Brief — For this exercise, return exactly the lines of the material below that begin at the one with "theorem Core.writeAt_blocked (k" and stop after the one with "theorem Core.writeAt_mask (k".

Available data —
/-! ### Core.writeAt -/

@[simp] theorem Core.writeAt_q (k : Core) (h : Bool) (p : List Nat) (L : Nat) (f : RFile) (n : Nat) (x : V) (l : List (Nat × W)) : (k.writeAt h p L f n x l).q = k.q := by unfold Core.writeAt; dsimp only; split <;> simp [Core.cancel]
@[simp] theorem Core.writeAt_streams (k : Core) (h : Bool) (p : List Nat) (L : Nat) (f : RFile) (n : Nat) (x : V) (l : List (Nat × W)) : (k.writeAt h p L f n x l).streams = k.streams := by unfold Core.writeAt; dsimp only; split <;> simp [Core.cancel]
@[simp] theorem Core.writeAt_ctl (k : Core) (h : Bool) (p : List Nat) (L : Nat) (f : RFile) (n : Nat) (x : V) (l : List (Nat × W)) : (k.writeAt h p L f n x l).ctl = k.ctl := by unfold Core.writeAt; dsimp only; split <;> simp [Core.cancel]
@[simp] theorem Core.writeAt_vq (k : Core) (h : Bool) (p : List Nat) (L : Nat) (f : RFile) (n : Nat) (x : V) (l : List (Nat × W)) : (k.writeAt h p L f n x l).vq = k.vq := by unfold Core.writeAt; dsimp only; split <;> simp [Core.cancel]
@[simp] theorem Core.writeAt_ptrap (k : Core) (h : Bool) (p : List Nat) (L : Nat) (f : RFile) (n : Nat) (x : V) (l : List (Nat × W)) : (k.writeAt h p L f n x l).ptrap = k.ptrap := by unfold Core.writeAt; dsimp only; split <;> simp [Core.cancel]
@[simp] theorem Core.writeAt_async (k : Core) (h : Bool) (p : List Nat) (L : Nat) (f : RFile) (n : Nat) (x : V) (l : List (Nat × W)) : (k.writeAt h p L f n x l).async = k.async := by unfold Core.writeAt; dsimp only; split <;> simp [Core.cancel]
@[simp] theorem Core.writeAt_wait (k : Core) (h : Bool) (p : List Nat) (L : Nat) (f : RFile) (n : Nat) (x : V) (l : List (Nat × W)) : (k.writeAt h p L f n x l).wait = k.wait := by unfold Core.writeAt; dsimp only; split <;> simp [Core.cancel]
@[simp] theorem Core.writeAt_req (k : Core) (h : Bool) (p : List Nat) (L : Nat) (f : RFile) (n : Nat) (x : V) (l : List (Nat × W)) : (k.writeAt h p L f n x l).req = k.req := by unfold Core.writeAt; dsimp only; split <;> simp [Core.cancel]
@[simp] theorem Core.writeAt_ans (k : Core) (h : Bool) (p : List Nat) (L : Nat) (f : RFile) (n : Nat) (x : V) (l : List (Nat × W)) : (k.writeAt h p L f n x l).ans = k.ans := by unfold Core.writeAt; dsimp only; split <;> simp [Core.cancel]
@[simp] theorem Core.writeAt_blocked (k : Core) (h : Bool) (p : List Nat) (L : Nat) (f : RFile) (n : Nat) (x : V) (l : List (Nat × W)) : (k.writeAt h p L f n x l).blocked = k.blocked := by unfold Core.writeAt; dsimp only; split <;> simp [Core.cancel]
@[simp] theorem Core.writeAt_mask (k : Core) (h : Bool) (p : List Nat) (L : Nat) (f : RFile) (n : Nat) (x : V) (l : List (Nat × W)) : (k.writeAt h p L f n x l).mask = k.mask := by unfold Core.writeAt; dsimp only; split <;> simp [Core.cancel]
@[simp] theorem Core.writeAt_halted (k : Core) (h : Bool) (p : List Nat) (L : Nat) (f : RFile) (n : Nat) (x : V) (l : List (Nat × W)) : (k.writeAt h p L f n x l).halted = k.halted := by unfold Core.writeAt; dsimp only; split <;> simp [Core.cancel]
@[simp] theorem Core.writeAt_haltReq (k : Core) (h : Bool) (p : List Nat) (L : Nat) (f : RFile) (n : Nat) (x : V) (l : List (Nat × W)) : (k.writeAt h p L f n x l).haltReq = k.haltReq := by unfold Core.writeAt; dsimp only; split <;> simp [Core.cancel]
@[simp] theorem Core.writeAt_hstatus (k : Core) (h : Bool) (p : List Nat) (L : Nat) (f : RFile) (n : Nat) (x : V) (l : List (Nat × W)) : (k.writeAt h p L f n x l).hstatus = k.hstatus := by unfold Core.writeAt; dsimp only; split <;> simp [Core.cancel]
@[simp] theorem Core.writeAt_held (k : Core) (h : Bool) (p : List Nat) (L : Nat) (f : RFile) (n : Nat) (x : V) (l : List (Nat × W)) : (k.writeAt h p L f n x l).held = k.held := by unfold Core.writeAt; dsimp only; split <;> simp [Core.cancel]
@[simp] theorem Core.writeAt_trapCount (k : Core) (h : Bool) (p : List Nat) (L : Nat) (f : RFile) (n : Nat) (x : V) (l : List (Nat × W)) : (k.writeAt h p L f n x l).trapCount = k.trapCount := by unfold Core.writeAt; dsimp only; split <;> simp [Core.cancel]
@[simp] theorem Core.writeAt_msgid (k : Core) (h : Bool) (p : List Nat) (L : Nat) (f : RFile) (n : Nat) (x : V) (l : List (Nat × W)) : (k.writeAt h p L f n x l).msgid = k.msgid := by unfold Core.writeAt; dsimp only; split <;> simp [Core.cancel]
@[simp] theorem Core.writeAt_hpCount (k : Core) (h : Bool) (p : List Nat) (L : Nat) (f : RFile) (n : Nat) (x : V) (l : List (Nat × W)) : (k.writeAt h p L f n x l).hpCount = k.hpCount := by unfold Core.writeAt; dsimp only; split <;> simp [Core.cancel]
@[simp] theorem Core.writeAt_lowSel (k : Core) (h : Bool) (p : List Nat) (L : Nat) (f : RFile) (n : Nat) (x : V) (l : List (Nat × W)) : (k.writeAt h p L f n x l).lowSel = k.lowSel := by unfold Core.writeAt; dsimp only; split <;> simp [Core.cancel]
@[simp] theorem Core.writeAt_hiSel (k : Core) (h : Bool) (p : List Nat) (L : Nat) (f : RFile) (n : Nat) (x : V) (l : List (Nat × W)) : (k.writeAt h p L f n x l).hiSel = k.hiSel := by unfold Core.writeAt; dsimp only; split <;> simp [Core.cancel]
@[simp] theorem Core.writeAt_lowSusp (k : Core) (h : Bool) (p : List Nat) (L : Nat) (f : RFile) (n : Nat) (x : V) (l : List (Nat × W)) : (k.writeAt h p L f n x l).lowSusp = k.lowSusp := by unfold Core.writeAt; dsimp only; split <;> simp [Core.cancel]
@[simp] theorem Core.writeAt_seqTop (k : Core) (h : Bool) (p : List Nat) (L : Nat) (f : RFile) (n : Nat) (x : V) (l : List (Nat × W)) : (k.writeAt h p L f n x l).seqTop = k.seqTop := by unfold Core.writeAt; dsimp only; split <;> simp [Core.cancel]
@[simp] theorem Core.writeAt_recs (k : Core) (h : Bool) (p : List Nat) (L : Nat) (f : RFile) (n : Nat) (x : V) (l : List (Nat × W)) : (k.writeAt h p L f n x l).recs = k.recs := by unfold Core.writeAt; dsimp only; split <;> simp [Core.cancel]
@[simp] theorem Core.writeAt_joins (k : Core) (h : Bool) (p : List Nat) (L : Nat) (f : RFile) (n : Nat) (x : V) (l : List (Nat × W)) : (k.writeAt h p L f n x l).joins = k.joins := by unfold Core.writeAt; dsimp only; split <;> simp [Core.cancel]
@[simp] theorem Core.writeAt_slots (k : Core) (h : Bool) (p : List Nat) (L : Nat) (f : RFile) (n : Nat) (x : V) (l : List (Nat × W)) : (k.writeAt h p L f n x l).slots = k.slots := by unfold Core.writeAt; dsimp only; split <;> simp [Core.cancel]
@[simp] theorem Core.writeAt_pin (k : Core) (h : Bool) (p : List Nat) (L : Nat) (f : RFile) (n : Nat) (x : V) (l : List (Nat × W)) : (k.writeAt h p L f n x l).pin = k.pin := by unfold Core.writeAt; dsimp only; split <;> simp [Core.cancel]
@[simp] theorem Core.writeAt_restore (k : Core) (h : Bool) (p : List Nat) (L : Nat) (f : RFile) (n : Nat) (x : V) (l : List (Nat × W)) : (k.writeAt h p L f n x l).restore = k.restore := by unfold Core.writeAt; dsimp only; split <;> simp [Core.cancel]
@[simp] theorem Core.writeAt_resv (k : Core) (h : Bool) (p : List Nat) (L : Nat) (f : RFile) (n : Nat) (x : V) (l : List (Nat × W)) : (k.writeAt h p L f n x l).resv = k.resv := by unfold Core.writeAt; dsimp only; split <;> simp [Core.cancel]
@[simp] theorem Core.writeAt_launch (k : Core) (h : Bool) (p : List Nat) (L : Nat) (f : RFile) (n : Nat) (x : V) (l : List (Nat × W)) : (k.writeAt h p L f n x l).launch = k.launch := by unfold Core.writeAt; dsimp only; split <;> simp [Core.cancel]
@[simp] theorem Core.writeAt_heldLaunch (k : Core) (h : Bool) (p : List Nat) (L : Nat) (f : RFile) (n : Nat) (x : V) (l : List (Nat × W)) : (k.writeAt h p L f n x l).heldLaunch = k.heldLaunch := by unfold Core.writeAt; dsimp only; split <;> simp [Core.cancel]
@[simp] theorem Core.writeAt_inj (k : Core) (h : Bool) (p : List Nat) (L : Nat) (f : RFile) (n : Nat) (x : V) (l : List (Nat × W)) : (k.writeAt h p L f n x l).inj = k.inj := by unfold Core.writeAt; dsimp only; split <;> simp [Core.cancel]
@[simp] theorem Core.writeAt_ext (k : Core) (h : Bool) (p : List Nat) (L : Nat) (f : RFile) (n : Nat) (x : V) (l : List (Nat × W)) : (k.writeAt h p L f n x l).ext = k.ext := by unfold Core.writeAt; dsimp only; split <;> simp [Core.cancel]
@[simp] theorem Core.writeAt_coll (k : Core) (h : Bool) (p : List Nat) (L : Nat) (f : RFile) (n : Nat) (x : V) (l : List (Nat × W)) : (k.writeAt h p L f n x l).coll = k.coll := by unfold Core.writeAt; dsimp only; split <;> simp [Core.cancel]
@[simp] theorem Core.writeAt_bars (k : Core) (h : Bool) (p : List Nat) (L : Nat) (f : RFile) (n : Nat) (x : V) (l : List (Nat × W)) : (k.writeAt h p L f n x l).bars = k.bars := by unfold Core.writeAt; dsimp only; split <;> simp [Core.cancel]
@[simp] theorem Core.writeAt_barOut (k : Core) (h : Bool) (p : List Nat) (L : Nat) (f : RFile) (n : Nat) (x : V) (l : List (Nat × W)) : (k.writeAt h p L f n x l).barOut = k.barOut := by unfold Core.writeAt; dsimp only; split <;> simp [Core.cancel]
@[simp] theorem Core.writeAt_nextOut (k : Core) (h : Bool) (p : List Nat) (L : Nat) (f : RFile) (n : Nat) (x : V) (l : List (Nat × W)) : (k.writeAt h p L f n x l).nextOut = k.nextOut := by unfold Core.writeAt; dsimp only; split <;> simp [Core.cancel]
@[simp] theorem Core.writeAt_sendNo (k : Core) (h : Bool) (p : List Nat) (L : Nat) (f : RFile) (n : Nat) (x : V) (l : List (Nat × W)) : (k.writeAt h p L f n x l).sendNo = k.sendNo := by unfold Core.writeAt; dsimp only; split <;> simp [Core.cancel]
@[simp] theorem Core.writeAt_fenced (k : Core) (h : Bool) (p : List Nat) (L : Nat) (f : RFile) (n : Nat) (x : V) (l : List (Nat × W)) : (k.writeAt h p L f n x l).fenced = k.fenced := by unfold Core.writeAt; dsimp only; split <;> simp [Core.cancel]
@[simp] theorem Core.writeAt_seen (k : Core) (h : Bool) (p : List Nat) (L : Nat) (f : RFile) (n : Nat) (x : V) (l : List (Nat × W)) : (k.writeAt h p L f n x l).seen = k.seen := by unfold Core.writeAt; dsimp only; split <;> simp [Core.cancel]
@[simp] theorem Core.writeAt_deficit (k : Core) (h : Bool) (p : List Nat) (L : Nat) (f : RFile) (n : Nat) (x : V) (l : List (Nat × W)) : (k.writeAt h p L f n x l).deficit = k.deficit := by unfold Core.writeAt; dsimp only; split <;> simp [Core.cancel]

Output for this task —
@[simp] theorem Core.writeAt_blocked (k : Core) (h : Bool) (p : List Nat) (L : Nat) (f : RFile) (n : Nat) (x : V) (l : List (Nat × W)) : (k.writeAt h p L f n x l).blocked = k.blocked := by unfold Core.writeAt; dsimp only; split <;> simp [Core.cancel]
@[simp] theorem Core.writeAt_mask (k : Core) (h : Bool) (p : List Nat) (L : Nat) (f : RFile) (n : Nat) (x : V) (l : List (Nat × W)) : (k.writeAt h p L f n x l).mask = k.mask := by unfold Core.writeAt; dsimp only; split <;> simp [Core.cancel]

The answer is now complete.